Do banks really erase our data at a click of a button, if the age of GDPR comes?
2018.05.03. 08:00 | Hírek |
A magyar verzió itt olvasható.
This is the part 3 of 4-part series of articles. <<< Part 1 <<< Part 2
In the first part of our 4-part series of articles, we discussed in general what changes does GDPR bring in our financial habits and in the second part, we covered specific details about it. So far, we talked about profiling and automated decision making but what’s the deal when we leave the bank or just request to erase our data. Bancard Ltd. expert Gabriella Tóth-Haász responds to the questions of Bankkártya.hu.
Péter Homa, Bankkártya.hu (BKHU): - A few years ago, I closed my account at one of the banks, which had been operating for 17 years or so by then, and two years after I went again to the same bank for a new product and to my greatest surprise all of my previous data was offered by the system. I’m sure those data were not from the residential address archives because unique data were there, such as a private PO box address. I was astonished that after breaking off contact with the bank, my data were stored nonetheless, and what’s more, they were offered at recontracting. Back then I thought it was an infringement, but can it be that the FOIA allowed this till now?
Gabriella Tóth-Haász (H.G.): - FOIA is one of the strictest data protection act in Europe and it included provisions on erasure, however, I’d rather say it wasn’t regulated this way. This one irretrievable erasure and the client’s right to “be forgotten” has not been declared so far. Banks have already been working with depersonalized and anonymized data in test systems, which were derived from old client data, so in most cases they were accessible in some way. This means the banks retained these data and they could reload and use them from some inactive files when needed. Theoretically, from May 25th, 2018 they will not be allowed to do that, if the client breaks off contact with the bank and does not give consent for further data handling. In this case, it will be difficult to find claim for further data handling that enables a bank to handle inactive client data nonetheless (unless provisioned by an act, such as the Accountancy Act), furthermore, an even more interesting case will be the right to data portability, which says that the subject shall have the right to receive the personal data concerning him or her in a “commonly used and machine-readable format” and have the right to transmit those data to another controller. How the bank will accomplish this interests many. Of course, the data can still be stored with a data protection ID for statistical purposes.

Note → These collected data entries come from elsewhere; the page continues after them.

-- ==== Sys2Proof/Machine/DispRows.lean ====
section
/-! DEFINITION. Commands of the dispatcher's registers (chapter 6), one meaning per row of the table. -/
namespace Sys2Proof.Machine

/-- DISP.CMD ARM of context t, `db` for the next downbeat (R127). -/
def execArm (p : Port) (t : Fin 4096) (db : Bool) (s : State) : Host.Outcome State Fault Refusal :=
  .next (s.hostReg p row_DISP_CMD 0 (1 + 0 * 16 + t.val * 65536 + b2n db * 2147483648))

/-- DISP.CMD CANCEL (R126). -/
def execCancel (p : Port) (t : Fin 4096) (db : Bool) (s : State) : Host.Outcome State Fault Refusal :=
  .next (s.hostReg p row_DISP_CMD 0 (2 + 0 * 16 + t.val * 65536 + b2n db * 2147483648))

/-- DISP.CMD CLEAR (R126). -/
def execClear (p : Port) (t : Fin 4096) (db : Bool) (s : State) : Host.Outcome State Fault Refusal :=
  .next (s.hostReg p row_DISP_CMD 0 (3 + 0 * 16 + t.val * 65536 + b2n db * 2147483648))

/-- DISP.CMD POST of a flag (R126). -/
def execDispCmdPost (p : Port) (t : Fin 4096) (db : Bool) (flag : Fin 32) (s : State) : Host.Outcome State Fault Refusal :=
  .next (s.hostReg p row_DISP_CMD 0 (4 + flag.val * 16 + t.val * 65536 + b2n db * 2147483648))

/-- CORECMD RETIRE of core k (R141). -/
def execCoreRetire (p : Port) (k : CoreId) (s : State) : Host.Outcome State Fault Refusal :=
  .next (s.hostReg p row_DISP_CORECMD 0 (k.val + 256))

/-- CORECMD RESTORE of core k (R141). -/
def execCoreRestore (p : Port) (k : CoreId) (s : State) : Host.Outcome State Fault Refusal :=
  .next (s.hostReg p row_DISP_CORECMD 0 (k.val + 512))

/-- A write of DISP.SWEV (R144). -/
def execSoftwareEvent (p : Port) (x : Fin 128) (s : State) : Host.Outcome State Fault Refusal :=
  .next (s.hostReg p row_DISP_SWEV 0 (x.val))

/-- SLACKMAX.CLR (R144). -/
def execSlackmaxClr (p : Port) (s : State) : Host.Outcome State Fault Refusal :=
  .next (s.hostReg p row_DISP_SLACKMAX 0 (2147483648))

end Sys2Proof.Machine
end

BKHU: - And you surely cannot trace a client back from this?
H.G: - The point of the new regulation is to make the client unidentifiable. Regarding the previous example, it will not be possible that a client, who terminated his/her contract years ago and is not the client of the bank, enters the branch and his/her old data is reoffered. He/she must be established in the bank systems as an entirley new client.
BKHU: - Are these complex bank systems, that sometimes consist of several subsystems, really going to be able to do this from May 25th, 2018 as we have been talking about it? Isn’t it a utopia?
H.G: - Banks must have gone through this part of the preparation process. This preparation must have started with mapping the data management processes. This resulted in the establishment of a map that reveals where and at what services are each of the client data managed in the architecture. This was necessary for certain erasure from everywhere, if the data needed to be erased. It is indeed not as simple as that to be able to erase the data from all systems, if that one delete button is pressed.
First, you have to know the number of instances that certain data appears, what is its purpose and on what claims is it handled. It may indeed occur that its data management claim has been withdrawn for one data management purpose in a certain system but in another system the data is still legally handled. It can be determined what data is to be erased and what isn’t based on this data map. What needs to be erased, however, must be erased indeed.